It’s the season for flying, and for some of us it’s also when a great deal of anxiety arises.
I took a flight a few weeks ago, and although I won’t go as far as to say I have a fear of flying it provoked some anxiety.
We are entrusting our lives to pilots, people that we don’t know, to defy gravity by taking a big metal bird into the sky at great speed. It’s a big deal when we look at it like that.
We know pilots are highly trained. We know that it’s not the first time a plane has flown, and that statistically it’s the safest way to travel. And yet, we still feel relief flood us each time the wheels land heavily on the tarmac.
None of this matters. It really isn’t anything to do with being in a plane. It’s that being in a plane triggers something deep & primal within us. It’s about the loss of control & uncertainty.
A few images were flicking through my mind as the anxiety rose in my belly, and the wheels left the solid ground. This is when I begun to realise that my anxiety had nothing to do with flying.
First image. A wolf taking down a baby deer. It was something I had seen the previous day on a nature documentary. I was struck by the way the young animal had folded its legs, and chosen to lay on the ground when the wolf had finally caught up with him. It had been running flat out for its life for miles, and when the wolf had the the deer’s neck between its teeth, it didn’t struggle, it bowed to its fate.

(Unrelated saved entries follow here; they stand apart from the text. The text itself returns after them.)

-- ==== Sys2Proof/Machine/StateTime.lean ====
section
/-! DEFINITION. The state of the time path: references, loop, ensemble, synthesis, timebase and error bounds (spec/03 to
spec/06, spec/13).  TBASE times are held in units of 2^-48 ns from the epoch, phases in ps unless a field says otherwise. -/
namespace Sys2Proof.Machine

/-- What a configuration operation of PKT or EBND brings with it: nothing more, PKT's service state, a PTP instance's epoch, a slave's restart, or the
voiding of grants (0 group 0, 1 group 1, 2 both). -/
inductive CfgAct
  | plain
  | control
  | instanceOf (g : Nat)
  | slaveOf (g : Nat)
  | grants (k : Nat)
  deriving DecidableEq, Repr

/-- A configuration operation that waits for the moment at which it takes effect (R292, R358): its waybill, the generation it carries, the values it
gives registers. -/
structure CfgJob where
  wb : WbHead
  given : Nat
  regs : List (Nat × Nat)
  act : CfgAct
  deriving DecidableEq, Repr

/-- RMON's monitor of one reference, beyond its registers (spec/03). -/
structure Ref where
  /-- Time of the last input edge, ps, and consecutive edges with no gap longer than the activity window, held at 4 (R80). -/
  lastEdge : Option Nat := none
  run : Nat := 0
  /-- Edges since the prescaler's last output. -/
  divCnt : Nat := 0
  /-- Measurements of this millisecond: their sum and number (R87). -/
  sum : Int := 0
  cnt : Nat := 0
  /-- The latest measured phase against TBASE, DELAY subtracted, and whether it is new in this tick (R109). -/
  meas : Option Int := none
  fresh : Bool := false
  /-- The last measurement by itself, which the DPLL follows for REF8 to REF11 (R109). -/
  last : Option Int := none
  /-- Phase at entry to QUALIFYING of a frequency-only reference; none before its first measurement (R81). -/
  base : Option Int := none
  /-- The TBASE second to which the prescaler is aligned, ps (R81). -/
  anchor : Nat := 0
  /-- The learned offset, once there is one (R83). -/
  learned : Option Int := none
  /-- REJECTED on its offset, not on the window (R86). -/
  rejOff : Bool := false
  /-- Qualification timer, ms. -/
  timer : Nat := 0
  /-- Mean offset of each TAI second, newest first, at most 1000 (R91), and the second in progress. -/
  win : List Int := []
  secSum : Int := 0
  secCnt : Nat := 0
  /-- Seconds QUALIFIED without a break, held at 1000 (R84). -/
  qualSecs : Nat := 0
  /-- The drift term passed to EBND (R92). -/
  drift : Option Nat := none
  /-- Fresh milliseconds in the second in progress, and in the last one (R118). -/
  freshSec : Nat := 0
  rate : Nat := 0
  deriving DecidableEq, Repr

/-- A request that DPLL applies at order 3 or 6 of its next tick. -/
inductive DpllReq
  | openLoop (wb : Option WbHead) (gen : Option Nat)
  | closeLoop (bump : Option Nat) (wb : Option WbHead) (gen : Option Nat)
  | applyWord (wb : WbHead)
  deriving DecidableEq, Repr

/-- DPLL and selector beyond their registers (spec/03, spec/04).  Frequencies carry 32 bits below one bit of DPLL_FREQ (R112). -/
structure Dpll where
  integ : Int := 0
  /-- The proportional term in force and the rounding residual of the last write. -/
  prop : Int := 0
  resid : Int := 0
  /-- What is left of Δ0 in a slew, in units of 0.01 ps, signed; the held Δ0 in ps. -/
  slewRem : Int := 0
  held : Int := 0
  /-- What the millisecond in progress removes of it, 0.01 ps. -/
  slewNow : Nat := 0
  /-- The integrator at the moment of opening (R120). -/
  integOpen : Int := 0
  /-- The last applied software word (R121). -/
  lastWord : Int := 0
  /-- Ticks since the previous fresh tick or the take, this tick included, at most 2000 (R109); 0 in the tick of a take. -/
  since : Nat := 0
  /-- A reference was taken and the next tick makes the phase take (R115). -/
  taken : Bool := false
  /-- The take of a closing loop keeps the integrator that CLOSEBUMP chose (R120). -/
  keep : Bool := false
  /-- DPLL_RESOLVE's choice, taken at the next tick. -/
  resolve : Option Nat := none
  reqs : List DpllReq := []
  /-- Phase errors of the last 1024 ticks, newest first. -/
  phlog : List Int := []
  /-- Loop errors and phase errors of fresh ticks of the last second and the one before: age in ms, |loop error|, |phase error|. -/
  errs : List (Nat × Nat × Nat) := []
  lockMs : Nat := 0
  voteMs : Nat := 0
  /-- Milliseconds for which ACTIVE has been selected without a break. -/
  selMs : Nat := 0
  /-- Time lost at a switch whose add-back has not begun, ps. -/
  lost : Nat := 0
  /-- Time being added back in this millisecond, ps. -/
  adding : Nat := 0
  /-- A reference take since the start has completed its slew or step (Table 13-1, SET). -/
  setDone : Bool := false
  deriving DecidableEq, Repr

/-- One ensemble scale of HOLD (R139, R141): the whole ensemble, or the ensemble without one entity.  Entities 0 to 11 are the
references, 12 AOSC_IN, 13 the crystal.  Phases in 10^-24 s, frequencies in 10^-24. -/
structure Scale where
  e : Int := 0
  rate : Int := 0
  /-- h_i and f_i of each tracked entity. -/
  hf : List (Nat × Int × Int) := []
  deriving DecidableEq, Repr

/-- What HOLD learns of one entity's noise (R142): x − E_{-i} of each second, newest first, and the averaged squared second difference. -/
structure Noise where
  hist : List Int := []
  avg : Nat := 0
  /-- Seconds of history. -/
  secs : Nat := 0
  deriving DecidableEq, Repr

/-- HOLD beyond its registers (spec/05). -/
structure Hold where
  /-- Scale j < 14 leaves entity j out; scale 14 is the ensemble. -/
  scales : List Scale := []
  noise : List Noise := []
  /-- Weights in force, in 1/65536, by entity. -/
  weights : List (Nat × Nat) := []
  /-- The DPLL_FREQ that would have made TBASE run at the rate of E, newest first, with 32 bits below one (R153). -/
  feHist : List Int := []
  fe : Int := 0
  /-- Milliseconds since t_e, and t_e as TBASE time. -/
  tMs : Nat := 0
  te : Nat := 0
  /-- TBASE time at which the holdover began, which a change of its oscillator does not move (Table 10-3). -/
  began : Nat := 0
  /-- Σ(Δy since t_e), 10^-18. -/
  sumTe : Int := 0
  tempTe : Int := 0
  dtMax : Nat := 0
  /-- The model in force during a holdover: D, UD, C, UC, UY, T0 (R152). -/
  frozen : Option (List Int) := none
  /-- The member slot whose sigma the holdover term charges (R154, R156). -/
  slot : Nat := 0
  /-- The hour in progress: sums of the oscillator's frequency against the ensemble without it, steering removed (10^-24), and of the
  temperature, with their number; the hourly means, newest first (R146). -/
  hourSum : Int := 0
  hourTemp : Int := 0
  hourCnt : Nat := 0
  hours : List (Int × Int) := []
  /-- Steering changes on their way to DPLL, oldest first (R150). -/
  steers : List Int := []
  /-- The fraction below one code, in 1/4096 code, and the temperature at the last correction (R149). -/
  steerFrac : Int := 0
  steerTemp : Int := 0
  /-- Milliseconds since the last steering frame, held at 1000, and its |Δy|, 10^-18. -/
  frameMs : Nat := 1001
  frameDy : Nat := 0
  /-- A UART command waits for its acknowledgement: resent already. -/
  ackWait : Option Bool := none
  /-- The last frame or command sent, as bytes (R148). -/
  sent : List Nat := []
  sentCnt : Nat := 0
  /-- First condition of R159: the slew has completed or the step has been made. -/
  settled : Bool := false
  /-- HOLD_MODELREPORT runs: waybill, step count, step in minutes, steps done, results so far. -/
  reports : List (WbHead × Nat × Nat × Nat × List Word) := []
  deriving DecidableEq, Repr

/-- APLL beyond its registers (spec/04). -/
structure Apll where
  /-- Consecutive windows within LOCKTOL of each PLL. -/
  runs : List Nat := [0, 0, 0]
  /-- Reference in use by each PLL: 0 crystal, 1 AOSC_IN, 2 APLL_SYS. -/
  refs : List Nat := [0, 0, 2]
  aoscAct : Bool := false
  /-- Each PLL has locked once since the start (R108). -/
  first : List Bool := [false, false, false]
  /-- Milliseconds since TCORE returned from the bypass multiplier, held at 1000 (Table 4-6). -/
  backMs : Nat := 1001
  deriving DecidableEq, Repr

/-- An event entry (R183): start in 2^-48 ns, period in 2^-16 ns, the index of its next edge and pulses emitted. -/
structure EvtEntry where
  start : Nat
  period : Nat
  count : Nat
  width : Nat
  cont : Bool
  k : Nat := 0
  emitted : Nat := 0
  deriving DecidableEq, Repr

/-- An event channel: queued entries, the running one, the begin and end of its latest pulse. -/
structure Evt where
  queue : List EvtEntry := []
  cur : Option EvtEntry := none
  highFrom : Nat := 0
  highUntil : Option Nat := none
  deriving DecidableEq, Repr

/-- A capture stamp (R187); time in 2^-32 ns. -/
structure CapStamp where
  time : Nat
  rise : Bool
  ovf : Bool
  tset : Bool
  step : Nat
  deriving DecidableEq, Repr

/-- A capture input: FIFO oldest first, last stamped edge, a drop not yet shown by OVFBEFORE. -/
structure Cap where
  fifo : List CapStamp := []
  last : Option Nat := none
  ovf : Bool := false
  deriving DecidableEq, Repr

/-- A beacon on its way (R23): the time it carries, the local rate word, and whether it was sent after a step or load that the island has still to
apply (R26). -/
structure Beacon where
  time : Nat
  rate : Nat
  after : Bool := false
  deriving DecidableEq, Repr

/-- A beacon-fed island (R23 to R27): local time at the last beacon and the projection it carried, local rate word, cycles since,
the beacon in flight, the announced step and its T_s. -/
structure Island where
  base : Nat := 0
  proj : Nat := 0
  rate : Nat := 0
  cycles : Nat := 0
  flight : Option Beacon := none
  step : Option (Int × Nat) := none
  /-- TBASE has made the announced step or load. -/
  made : Bool := false
  /-- TBASE's tick count at the last load, from which the nominal cycles since are known. -/
  tick0 : Nat := 0
  /-- The loss of beacons since the last one has been reported (R27). -/
  lost : Bool := false
  deriving DecidableEq, Repr

/-- A time load that has been requested (R168, R169): 0 at a given time, 1 waiting for the edge of a capture input, 2 a GNSS solution. -/
structure Load where
  src : Nat
  mode : Nat
  cap : Nat
  /-- The time given, 2^-48 ns. -/
  goal : Nat
  /-- For an edge-referenced load, the stamp of the edge. -/
  edge : Option Nat
  /-- The tick of the load, once it is known (T_s). -/
  ts : Option Nat
  /-- The declared uncertainty, ps. -/
  unc : Nat
  wb : Option WbHead
  /-- TBASE_GEN as the waybill expects it, checked again when the load is made (R46, R374). -/
  gen : Option Nat := none
  deriving DecidableEq, Repr

/-- An accepted authorised step (R171): its waybill, unless that has ended early, the DPLL_GEN it expects, and once it is announced its amount (2^-48 ns) and T_s. -/
structure AuthStep where
  wb : Option WbHead
  gen : Nat
  ann : Option (Int × Nat) := none
  deriving DecidableEq, Repr

/-- PPS_OUT (R177, R178): TCORE ticks at the previous edge, begin and end of the latest pulse. -/
structure Pps where
  last : Option Nat := none
  highFrom : Nat := 0
  highUntil : Nat := 0
  deriving DecidableEq, Repr

/-- TBASE beyond its registers (spec/06). -/
structure Tbase where
  time : Nat := 0
  counting : Bool := false
  ticks : Nat := 0
  evts : List Evt := [{}, {}, {}, {}, {}, {}, {}, {}, {}, {}, {}, {}, {}, {}, {}, {}]
  caps : List Cap := [{}, {}, {}, {}, {}, {}, {}, {}]
  islands : List Island := [{}, {}, {}, {}, {}]
  load : Option Load := none
  astep : Option AuthStep := none
  pps : Pps := {}
  /-- The time of the next second plus OFFSET at which each realigning CLKOUT restarts (R180). -/
  realign : List (Option Nat) := [none, none, none, none]
  /-- Declared uncertainty of the time load, ps (component SET). -/
  setUnc : Nat := 0
  /-- Phase-interpolator position of each CLKOUT, in steps (R180). -/
  interp : List Int := [0, 0, 0, 0]
  deriving DecidableEq, Repr

/-- A stamp channel of TIC: FIFO oldest first, the last stamped edge in 2^-12 ns, a drop not yet shown by OVFBEFORE (spec/07). -/
structure TicCh where
  fifo : List CapStamp := []
  last : Option Nat := none
  ovf : Bool := false
  deriving DecidableEq, Repr

/-- A statistics run (R207): its waybill, N, the sums so far, extremes, orphans and dead-time drops during the run. -/
structure StatRun where
  wb : WbHead
  n : Nat
  cnt : Nat := 0
  sx : Int := 0
  sxx : Nat := 0
  lo : Int := 0
  hi : Int := 0
  orph : Nat := 0
  dead : Nat := 0
  /-- The timeout in s, 0 none. -/
  timeout : Nat := 0
  deriving DecidableEq, Repr

/-- A measurement unit: start stamps not consumed, newest first; stops not decided, oldest first; first stamp of the pending
period with the periods since; opening stamp of the gate (R202 to R205).  Stamps in 2^-12 ns. -/
structure Meas where
  arms : List Nat := []
  stops : List Nat := []
  period : Option (Nat × Nat) := none
  gate : Option Nat := none
  /-- Edges counted since the gate opened; the gate's SPAN has passed and the next edge closes it. -/
  cnt : Nat := 0
  due : Bool := false
  run : Option StatRun := none
  deriving DecidableEq, Repr

/-- TIC beyond its registers: the hits on each code of the 64 interpolators (R196, R197), a background calibration and its waiting waybills,
and what R200 and R201 keep. -/
structure Tic where
  chans : List TicCh := [{}, {}, {}, {}, {}, {}, {}, {}, {}, {}, {}, {}, {}, {}, {}, {}]
  units : List Meas := [{}, {}, {}, {}]
  hits : List (List Nat) := []
  waiters : List WbHead := []
  /-- A passed calibration waits for the next millisecond boundary. -/
  swap : Bool := false
  /-- The second in progress is not tested against XWLIM (R200). -/
  noTest : Bool := false
  /-- The number of channel 10's edges so far and its last two stamps (R204). -/
  xCnt : Nat := 0
  xLast : Option Nat := none
  xPrev : Option Nat := none
  /-- Channel 10's count and stamp at the end of the last second (R200). -/
  xSec : Option (Nat × Nat) := none
  /-- Milliseconds for which the background calibration has collected hits (R210). -/
  calMs : Nat := 0
  /-- Sum and number of f_1's seconds of the day in progress (10^-24). -/
  f1Sum : Int := 0
  f1Cnt : Nat := 0
  deriving DecidableEq, Repr

/-- EBND beyond its registers (spec/13). -/
structure Ebnd where
  /-- Operations that the next tick applies (R358). -/
  cfgs : List CfgJob := []
  /-- Per port: the largest port bound of each TAI second with the components 0 to 9 it was published with, newest first, at most 4096 (R350). -/
  hist : List (List (Nat × List Nat)) := [[], [], [], [], [], [], [], []]
  /-- The TAI second the newest entries stand for. -/
  sec : Nat := 0
  /-- The blocks whose terms are missing, and ticks for which they have been, two at most. -/
  missing : List (Nat × Nat) := []
  /-- The port bounds and the components 0 to 8 of the latest publication at full width, and the stamp terms of the ports; none before the first. -/
  ports : List Nat := []
  terms : List Nat := []
  stamps : List Nat := []
  /-- The common bound exceeds LIM248; a term uses EBND_UNKACC. -/
  over248 : Bool := false
  unk : Bool := false
  deriving DecidableEq, Repr

end Sys2Proof.Machine
end

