-- ==== Sys2Proof/Machine/Crypto.lean ====
section
/-! DEFINITION. The mechanisms of spec/11 Table 11-1 over bytes: AES (FIPS 197), AES-CMAC (RFC 4493), AES-SIV (RFC 5297), AES Key Wrap (RFC 3394),
SHA-256 and HMAC (FIPS 180, RFC 2104).  PRESUMED: the spec names these standards and does not print them (log entry 11). -/
namespace Sys2Proof.Machine

/-! ### AES -/

/-- Multiplication by x in GF(2^8). -/
def xtime (a : Nat) : Nat := if a < 128 then 2 * a else (2 * a - 256) ^^^ 0x1B

/-- Multiplication in GF(2^8). -/
def gmulGo : Nat → Nat → Nat → Nat
  | 0, _, _ => 0
  | k + 1, a, b => (if b % 2 = 1 then a else 0) ^^^ gmulGo k (xtime a) (b / 2)

def gmul (a b : Nat) : Nat := gmulGo 8 a b

/-- The inverse in GF(2^8), a^254; 0 for 0. -/
def ginv (a : Nat) : Nat :=
  let a2 := gmul a a
  let a3 := gmul a2 a
  let a6 := gmul a3 a3
  let a7 := gmul a6 a
  let a14 := gmul a7 a7
  let a15 := gmul a14 a
  let a30 := gmul a15 a15
  let a31 := gmul a30 a
  let a62 := gmul a31 a31
  let a63 := gmul a62 a
  let a126 := gmul a63 a63
  let a127 := gmul a126 a
  gmul a127 a127

/-- A byte rotated left. -/
def rotl8 (a k : Nat) : Nat := a * 2 ^ k % 256 + a * 2 ^ k / 256

def sbox (a : Nat) : Nat :=
  let b := ginv a
  b ^^^ rotl8 b 1 ^^^ rotl8 b 2 ^^^ rotl8 b 3 ^^^ rotl8 b 4 ^^^ 0x63

def invSbox (a : Nat) : Nat := ginv (rotl8 a 1 ^^^ rotl8 a 3 ^^^ rotl8 a 6 ^^^ 0x05)

/-- Bytes added in GF(2^8), as long as the shorter list. -/
def xorBytes (a b : List Nat) : List Nat := List.zipWith (· ^^^ ·) a b

/-- The key schedule: words of four bytes, newest first, `k` more to make, `i` the number of the next, `nk` the key's length in words. -/
def keyWords (nk : Nat) : Nat → Nat → Nat → List (List Nat) → List (List Nat)
  | 0, _, _, ws => ws
  | k + 1, i, rc, ws =>
    let prev := ws.headD []
    let t := if i % nk = 0 then xorBytes ((prev.drop 1 ++ prev.take 1).map sbox) [rc, 0, 0, 0]
      else if 6 < nk ∧ i % nk = 4 then prev.map sbox else prev
    keyWords nk k (i + 1) (if i % nk = 0 then xtime rc else rc) (xorBytes (ws.getD (nk - 1) []) t :: ws)

/-- Cut bytes into pieces of `n`. -/
def chunks (n : Nat) : Nat → List Nat → List (List Nat)
  | 0, _ => []
  | k + 1, l => if l.isEmpty then [] else l.take n :: chunks n k (l.drop n)

/-- The round keys of a key of 16 or 32 bytes. -/
def roundKeys (key : List Nat) : List (List Nat) :=
  let nk := key.length / 4
  let ws := (keyWords nk (4 * (nk + 7) - nk) nk 1 (chunks 4 nk key).reverse).reverse
  chunks 16 (nk + 7) ws.flatten

/-- ShiftRows and its inverse; byte 4 c + r is row r of column c. -/
def shiftRows (b : List Nat) : List Nat := (List.range 16).map (fun i => b.getD ((i + 4 * (i % 4)) % 16) 0)
def invShiftRows (b : List Nat) : List Nat := (List.range 16).map (fun i => b.getD ((i + 12 * (i % 4)) % 16) 0)

/-- MixColumns with the first row of its matrix. -/
def mixCols (m b : List Nat) : List Nat :=
  (List.range 16).map (fun i => (List.range 4).foldl (fun a j => a ^^^ gmul (m.getD ((j + 4 - i % 4) % 4) 0) (b.getD (i / 4 * 4 + j) 0)) 0)

def aesRounds : List (List Nat) → List Nat → List Nat
  | [], b => b
  | [k], b => xorBytes (shiftRows (b.map sbox)) k
  | k :: r, b => aesRounds r (xorBytes (mixCols [2, 3, 1, 1] (shiftRows (b.map sbox))) k)

/-- AES of one block. -/
def aes (key b : List Nat) : List Nat :=
  match roundKeys key with
  | [] => b
  | k :: r => aesRounds r (xorBytes b k)

def aesInvRounds : List (List Nat) → List Nat → List Nat
  | [], b => b
  | [k], b => xorBytes ((invShiftRows b).map invSbox) k
  | k :: r, b => aesInvRounds r (mixCols [14, 11, 13, 9] (xorBytes ((invShiftRows b).map invSbox) k))

/-- The inverse of AES of one block. -/
def aesInv (key b : List Nat) : List Nat :=
  match (roundKeys key).reverse with
  | [] => b
  | k :: r => aesInvRounds r (xorBytes b k)

/-! ### Numbers and bytes, most significant byte first -/

def beNum (l : List Nat) : Nat := l.foldl (fun a b => a * 256 + b) 0

def beBytes : Nat → Nat → List Nat
  | 0, _ => []
  | n + 1, v => v / 256 ^ n % 256 :: beBytes n v

/-- Doubling in GF(2^128) (RFC 4493). -/
def dbl (b : List Nat) : List Nat :=
  let v := beNum b
  beBytes 16 ((v * 2 % 2 ^ 128) ^^^ (if 2 ^ 127 ≤ v then 0x87 else 0))

/-- The block with 0x80 and zeros appended. -/
def pad16 (b : List Nat) : List Nat := (b ++ 0x80 :: List.replicate 16 0).take 16

def zero16 : List Nat := List.replicate 16 0

def cbcMac (key : List Nat) : List (List Nat) → List Nat → List Nat
  | [], c => c
  | b :: r, c => cbcMac key r (aes key (xorBytes c b))

/-- AES-CMAC. -/
def cmac (key msg : List Nat) : List Nat :=
  let k1 := dbl (aes key zero16)
  let n := max 1 ((msg.length + 15) / 16)
  let last := msg.drop (16 * (n - 1))
  let fin' := if last.length = 16 then xorBytes last k1 else xorBytes (pad16 last) (dbl k1)
  cbcMac key (chunks 16 (n - 1) (msg.take (16 * (n - 1))) ++ [fin']) zero16

/-! ### AES-SIV -/

/-- The chain of S2V over the associated data. -/
def s2vGo (key : List Nat) : List (List Nat) → List Nat → List Nat
  | [], d => d
  | a :: r, d => s2vGo key r (xorBytes (dbl d) (cmac key a))

/-- S2V of associated data and plaintext. -/
def s2v (key : List Nat) (ad : List (List Nat)) (p : List Nat) : List Nat :=
  let d := s2vGo key ad (cmac key zero16)
  if 16 ≤ p.length then cmac key (p.take (p.length - 16) ++ xorBytes (p.drop (p.length - 16)) d)
  else cmac key (xorBytes (dbl d) (pad16 p))

/-- AES in counter mode from a counter. -/
def ctr (key : List Nat) : Nat → Nat → List Nat → List Nat
  | 0, _, _ => []
  | k + 1, q, l => if l.isEmpty then [] else xorBytes (l.take 16) (aes key (beBytes 16 q)) ++ ctr key k (q + 1) (l.drop 16)

/-- Counter-mode under a synthetic IV. -/
def sivCtr (key v p : List Nat) : List Nat :=
  let q := beNum v
  ctr key (p.length / 16 + 1) (q - q / 2 ^ 31 % 2 * 2 ^ 31 - q / 2 ^ 63 % 2 * 2 ^ 63) p

/-- SIV encryption: the synthetic IV, then the ciphertext. -/
def sivSeal (key : List Nat) (ad : List (List Nat)) (p : List Nat) : List Nat :=
  let h := key.length / 2
  let v := s2v (key.take h) ad p
  v ++ sivCtr (key.drop h) v p

/-- SIV decryption of synthetic IV and ciphertext; none where the check fails. -/
def sivOpen (key : List Nat) (ad : List (List Nat)) (c : List Nat) : Option (List Nat) :=
  let h := key.length / 2
  let v := c.take 16
  let p := sivCtr (key.drop h) v (c.drop 16)
  if s2v (key.take h) ad p = v then some p else none

/-! ### AES Key Wrap -/

/-- One step of unwrapping, register `i` of `n`, step number `t`. -/
def unwrapStep (key : List Nat) (t i : Nat) (s : List Nat × List (List Nat)) : List Nat × List (List Nat) :=
  let b := aesInv key (xorBytes s.1 (beBytes 8 t) ++ s.2.getD i [])
  (b.take 8, modAt s.2 i (fun _ => b.drop 8))

/-- Unwrapping (RFC 3394); none where the integrity check fails. -/
def keyUnwrap (key c : List Nat) : Option (List Nat) :=
  let n := c.length / 8 - 1
  let (a, r) := (List.range (6 * n)).foldl (fun s k => unwrapStep key (6 * n - k) ((6 * n - k - 1) % n) s) (c.take 8, chunks 8 n (c.drop 8))
  if a = List.replicate 8 0xA6 then some r.flatten else none

/-! ### SHA-256 and HMAC -/

def rotr32 (x k : Nat) : Nat := x / 2 ^ k + x * 2 ^ (32 - k) % 2 ^ 32

/-- The largest root not above a number, for the round constants: bit by bit, `p`-th power. -/
def rootGo (p v : Nat) : Nat → Nat → Nat
  | 0, r => r
  | k + 1, r => rootGo p v k (if (r + 2 ^ k) ^ p ≤ v then r + 2 ^ k else r)

/-- The first `n` primes. -/
def primes (n : Nat) : List Nat := ((List.range 312).filter (fun m => 2 ≤ m && (List.range m).all (fun d => d < 2 || m % d ≠ 0))).take n

/-- The first 32 bits of the fraction of the cube roots, and of the square roots, of primes. -/
def shaK : List Nat := (primes 64).map (fun p => rootGo 3 (p * 2 ^ 96) 40 0 % 2 ^ 32)
def shaH : List Nat := (primes 8).map (fun p => rootGo 2 (p * 2 ^ 64) 40 0 % 2 ^ 32)

/-- The message schedule, newest first. -/
def shaSched : Nat → List Nat → List Nat
  | 0, w => w
  | k + 1, w =>
    let x := w.getD 14 0
    let y := w.getD 1 0
    let s0 := rotr32 x 7 ^^^ rotr32 x 18 ^^^ x / 8
    let s1 := rotr32 y 17 ^^^ rotr32 y 19 ^^^ y / 1024
    shaSched k ((w.getD 15 0 + s0 + w.getD 6 0 + s1) % 2 ^ 32 :: w)

/-- One round on the eight working variables. -/
def shaRound (v : List Nat) (kw : Nat) : List Nat :=
  let g := fun i => v.getD i 0
  let e := g 4
  let a := g 0
  let t1 := g 7 + (rotr32 e 6 ^^^ rotr32 e 11 ^^^ rotr32 e 25) + ((e &&& g 5) ^^^ ((2 ^ 32 - 1 - e) &&& g 6)) + kw
  let t2 := (rotr32 a 2 ^^^ rotr32 a 13 ^^^ rotr32 a 22) + ((a &&& g 1) ^^^ (a &&& g 2) ^^^ (g 1 &&& g 2))
  [(t1 + t2) % 2 ^ 32, a, g 1, g 2, (g 3 + t1) % 2 ^ 32, e, g 5, g 6]

/-- One block. -/
def shaBlock (h : List Nat) (b : List Nat) : List Nat :=
  let w := (shaSched 48 ((chunks 4 16 b).map beNum).reverse).reverse
  let v := (List.zipWith (· + ·) shaK w).foldl shaRound h
  List.zipWith (fun x y => (x + y) % 2 ^ 32) h v

/-- SHA-256. -/
def sha256 (m : List Nat) : List Nat :=
  let n := (m.length + 72) / 64
  let p := m ++ 0x80 :: List.replicate (64 * n - m.length - 9) 0 ++ beBytes 8 (8 * m.length)
  ((chunks 64 n p).foldl shaBlock shaH).flatMap (beBytes 4)

/-- HMAC-SHA-256 with a key of at most 64 bytes. -/
def hmac (key m : List Nat) : List Nat :=
  let k := (key ++ List.replicate 64 0).take 64
  sha256 (k.map (· ^^^ 0x5C) ++ sha256 (k.map (· ^^^ 0x36) ++ m))

/-- The bytes of words, least significant byte first (R8), and the words of bytes. -/
def wordBytes (ws : List Word) : List Nat := ws.flatMap (fun w => [w.toNat % 256, w.toNat / 256])

def bytesWords : List Nat → List Word
  | a :: b :: r => w16 (a + 256 * b) :: bytesWords r
  | [a] => [w16 a]
  | [] => []

end Sys2Proof.Machine
end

Then the infinite universe, the stars, and earth, tiny earth, held in place in all this vastness flickered into my thoughts.
I realised that the flight triggered this primal fear about survival, and my anxiety was about whether I would land safely. The flight confronted me with this uncertainty (however unfounded and unlikely it was that something unfortunate might happen).
When I actually surrendered mid flight to the unknowns involved in flying and stopped trying to work it all, I was strangely comforted. Trying to control the uncontrollable is such a big burden to place on ourselves because it is an impossible job. No wonder then that when we put ourselves in this situation we feel huge anxiety and panic.
I was reminded that there is something incredibly healing about holding an attitude towards life where there are no givens, and where life is not a right, a guarantee or something we can control. Look at how the natural world works. No promises. Remember that deer.
When we confront our deepest anxieties, we have the opportunity to move beyond them. In doing this we can enjoy the flight, or on a deeper level accept uncertainty & loss of control in our lives. This is important, as both are inevitable.
Life is a gift, and that this is why we need to live fiercely, like the deer did, when it ran across rocky terrain for miles, not giving up till the very end. We also need to be clear about when the end (any kind of event out of our control) really is, so that instead of struggling we can surrender.
Confronting our core feelings, and looking beneath things is really,really useful as it enlarges our sense of what is possible.